E.S. writes poetry and fiction for people who survived by adapting until it became a personality. Their work lives in the aftermath, examining quiet violence, emotional endurance, and the damage that forms when survival is mistaken for strength. These are not healing stories so much as psychological autopsies of love, power, and attachment. The tone is dark, restrained, and unsettling in a way that lingers rather than explodes. This work is for anyone who stayed too long, learned too much, and refuses to romanticize what it cost.

I Warned Them & They Stayed

The relationships that helps me the most are the ones where I don’t have to pretend I’m simpler than I am. Where I don’t have to translate myself into something softer so I’m easier to keep. These are the relationships where I can say the thing I’m ashamed of saying and watch the room not empty. That alone is a kind of mercy. Because most of my life has taught me that honesty is expensive and usually paid for with abandonment.

They help because vulnerability is allowed to be ugly. Not cinematic. Not brave. Ugly like saying I’m jealous when I shouldn’t be. Ugly like admitting I want reassurance even though I hate needing it. Ugly like knowing exactly why I’m like this and still being unable to stop it. The people who matter don’t try to spin that into growth. They let it be what it is. Pain that learned how to speak.

These relationships hurt because they see me clearly. Not the curated version. Not the version that functions well at parties. They see the intensity, the spirals, the way I love like I’m trying to make up for something I lost before I had language. And somehow they don’t flinch. Which is terrifying, because being seen means I can’t pretend I’m misunderstood anymore. I am understood. And still chosen. That’s worse, actually.

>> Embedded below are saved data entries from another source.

-- ==== Sys2Proof/Certificates/Slice0/Obligations.lean ====
section
/-!
DEFINITION. The statements about the FK480, for the provers.  A docstring that says "the model's choice" names a choice
of the assumption log.  `takeFrom s` is the state in which a request is taken (R196): `s` with the request out of the
input buffer and the replies before it sent.
-/

open Sys2Proof Sys2Proof.Machine

/-! ## The block and its queue -/

/-- A step runs the command at the front of the queue on the state with the queue's rest.

On an empty queue the part idles: the model's choice, log 28. -/
def Obligations.StepRunsFrontCommand : Prop :=
  (∀ (c : Instr) (s : State), step { s with pending := c :: s.pending } = exec c s) ∧
  (∀ s : State, s.pending = [] → step s = .next s)

/-- Every command answers a next state and leaves the queue alone. -/
def Obligations.EveryCommandAnswersNext : Prop :=
  ∀ (c : Instr) (s : State), ∃ t, exec c s = .next t ∧ t.pending = s.pending

/-- The values that the spec gives the part just after a COLD start: a free bag table and no tag range, no stock, no journal
entry, no clock and no business date, the Band Floor 1,000 and the Band Rate 5, every variance account +0, no credential, every
till IDLE in session 1 with cash limit 150,000 and every figure 0, no template, every lane OFF, every watch entry OFF, every
door SECURE with its lock ENGAGED and its contact CLOSED, no chute cause, the door policy's seven timings, the latch clear and no
manifest.  That the supply is there and RESET not asserted is the model's choice, log 6; the PANIC level, log 11; that no
reply waits, log 22; that START has been sent, log 39; and the count of the seconds that a door has stood open, log 24.

The part right after a COLD start meets every rule below. -/
def Obligations.ResetState : Prop :=
  ((∀ r, State.reset.bag r = none) ∧ State.reset.available = 1024 ∧ State.reset.bgr.retired = [] ∧
  (∀ i, State.reset.tagRange i = ⟨false, 1, 1, .void⟩) ∧
  (∀ i, State.reset.denom i = .unused) ∧ (∀ i, State.reset.slotStock i = ⟨0, 0, 0, 0⟩) ∧
  (∀ i, State.reset.suspect i = 0) ∧ State.reset.acu.accountability = 0 ∧ State.reset.acu.journal = [] ∧
  State.reset.journalFree = 256 ∧ State.reset.acu.nextSeq = 1 ∧ State.reset.acu.reserved = 0 ∧
  State.reset.acu.clock = none ∧ State.reset.acu.day = .noDay ∧ State.reset.acu.mode = .afterHours ∧
  State.reset.acu.businessDate = none ∧ State.reset.acu.bandFloor = 1000 ∧ State.reset.acu.bandRate = 5 ∧
  State.reset.acu.courier = ⟨0, false⟩ ∧ State.reset.acu.unattributed = ⟨0, false⟩ ∧
  (∀ n, State.reset.credential n = none) ∧ (∀ r, State.reset.presence r = []) ∧ State.reset.cru.lifetime = 60 ∧
  (∀ n, State.reset.till n =
    { state := .idle, session := 1, before := none, floatBag := none, floatLines := [], hold := false, overLimit := false
      limit := 150000, cashier := none, floatValue := 0, sales := 0, refunds := 0, paidOuts := 0, paidIns := 0, skims := 0
      expected := 0, counted := 0, countedRange := false, outstanding := 0, variance := none, classification := none, late := 0
      range := false, day := ⟨0, false⟩, pendingSkims := [] }) ∧
  (∀ n, State.reset.template n = []) ∧ State.reset.tau.postings = [] ∧ State.reset.tau.skimQueue = [] ∧
  (∀ n, State.reset.lane n =
    { state := .off, batch := none, stack := [], stacker := 0, reject := 0, holds := HoldSet.empty, fault := none
      locked := false }) ∧ State.reset.rcu.queue = [] ∧ State.reset.rcu.engine = none ∧
  (∀ n, State.reset.watchEntry n =
    { state := .off, level1 := none, level2 := none, same := false, action := none, captured := none, firedBy := none }) ∧
  State.reset.wcu.auditHold = false ∧
  (∀ d, State.reset.door d =
    { state := .secure, named := none, timer := none, lockReleased := false, contactOpen := false, ajarSent := false
      openFor := 0 }) ∧
  (∀ n, (State.reset.safe n).count = 0 ∧ (State.reset.safe n).causes = ⟨false, false, false, false, false⟩ ∧
    (State.reset.safe n).chuteLocked = false) ∧ State.reset.csc.holdRunning = false ∧
  State.reset.csc.policy = ⟨600, 120, 300, 120, 60, 900, 900⟩ ∧ State.reset.csc.latch = false ∧
  State.reset.csc.freeze = false ∧ State.reset.csc.maintenance = false ∧ State.reset.ubc.panicSel = .falling ∧
  State.reset.ubc.alarm = false ∧ State.reset.ubc.alarmTimer = none ∧ State.reset.ubc.unitErrors = 0 ∧
  (∀ n, State.reset.manifest n = none) ∧
  State.reset.sys.lastCause = .cold ∧ State.reset.sys.powered = true ∧ State.reset.sys.resetAsserted = false ∧
  State.reset.ubc.panicHigh = true ∧ State.reset.hpt.notices = [] ∧ State.reset.hpt.replies = [] ∧
  State.reset.hpt.buffer = [] ∧ State.reset.hpt.globalEnable = true ∧ State.reset.hpt.classEnables = NoticeEnables.all ∧
  State.reset.hpt.sent = [.notice ⟨.start, [fNamed 1, fNamed 2, fNamed 1, fNamed 2, fClock none, fFlag false]⟩]) ∧
  (freezeRule State.reset = true ∧ lockdownRule State.reset = true ∧ doorRule State.reset = true ∧ chuteRule State.reset = true ∧
  alarmRule State.reset = true ∧ journalRule State.reset = true ∧ ledgerRule State.reset = true ∧
  boundsRule State.reset = true ∧ tablesRule State.reset = true ∧ booksRule State.reset = true)

/-! ## Rules that every step keeps -/

/-- Maintenance Open is never in effect while Settings Freeze is set.

ALARM is driven exactly while the Alarm Period is running or the lockdown latch is set. -/
def Obligations.StepKeepsFreezeAndAlarm : Prop :=
  (∀ s t : State, freezeRule s = true → step s = .next t → freezeRule t = true) ∧
  (∀ s t : State, alarmRule s = true → step s = .next t → alarmRule t = true)

/-- No door is on its way to opening and no manifest is in HANDOVER while the latch is set, and at most one manifest is
ever in HANDOVER.

R159, R163 to R168, R175, R176: each door's record is as its state has it: its lock RELEASED in RELEASED and besides in OPEN
alone, its timer running in every state but SECURE and in OPEN until DOOR_AJAR is sent, ajar sent in OPEN alone, its contact OPEN
exactly in OPEN, and the strongroom's two named credentials there on its way to opening and gone in SECURE; and the Lockdown
Hold runs only while the latch is set. -/
def Obligations.StepKeepsLockdownRule : Prop :=
  (∀ s t : State, lockdownRule s = true → step s = .next t → lockdownRule t = true) ∧
  (∀ s t : State, doorRule s = true → step s = .next t → doorRule t = true)

/-- The causes of each drop safe follow the records they stand for, FULL, TABLE, JOURNAL, LOCKDOWN and OPEN each, and a chute
is LOCKED exactly while it has a cause.  The premise is the canonical form of the tables, which every step keeps (below). -/
def Obligations.StepKeepsChuteRule : Prop :=
  ∀ s t : State, chuteRule s = true → tablesRule s = true → step s = .next t → chuteRule t = true

/-- The journal.  One reservation of 3 for each queued valuation, and entries held plus reserved never pass 256; and the entries
carry consecutive sequence numbers, the newest of them the office accountability. -/
def Obligations.StepKeepsJournal : Prop :=
  (∀ s t : State, journalRule s = true → step s = .next t → journalRule t = true) ∧
  ∀ s t : State, ledgerRule s = true → step s = .next t → ledgerRule t = true

/-- R46: the office accountability equals the stock value plus the book values of the bags in office custody, and every step
keeps it so.

The law rests on the records that the movements read, so `booksRule` says with it what each of those owes it: retired bags
are not live; straps are whole; a FLOAT_READY till's float bag holds the value of its lines; a CONFIRMED bag's book value is
that of its tally; an undeclared bag's is +0; the bags being counted, the lanes and the reconciliation queue agree, and so
does the engine; and open manifests list INTACT deposits.  It is kept in the states whose tables are in canonical form. -/
def Obligations.StepKeepsBooks : Prop :=
  (∀ s : State, booksRule s = true → s.acu.accountability = s.stockValue + s.bookSum) ∧
  ∀ s t : State, booksRule s = true → tablesRule s = true → step s = .next t → booksRule t = true

/-- Every step keeps twelve sizes: at most 32 notices, 4 frames in the input buffer, 64 postings, 16 tills in the skim queue
and no till twice, 6 entries in the reconciliation queue, 96 credentials and 4 entries in each presence list, and a dropped count
and a unit error count of at most 65,535. -/
def Obligations.StepKeepsBounds : Prop :=
  ∀ s t : State, boundsRule s = true → step s = .next t → boundsRule t = true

Dark humor is how I survive intimacy. If I joke about my damage and you laugh, it’s not because it’s funny. It’s because we both know how bad it really is. Humor is how I ask, “Can you sit with this?” without saying it out loud. When someone laughs gently instead of minimizing it or getting scared, I know they’re not here to fix me or flee me. They’re here to stay and witness.

What cuts the deepest is realizing I am loved not just as a project, but as a person with benefits. I bring care. I bring attention. I bring loyalty that borders on feral. I remember things. I feel things. I notice shifts in tone like a survival skill. The right people don’t see my depth as a liability they tolerate. They see it as the reason the connection feels real, even when it’s heavy enough to bruise.

The relationships that help me the most don’t save me. They don’t make me whole. They don’t cure the ache that lives under my ribs. They just don’t ask me to lie about it. They let me be complicated, painful, loving, exhausting, and real all at once. And somehow, in a world that usually demands I be less, that hurts in a way that feels like relief.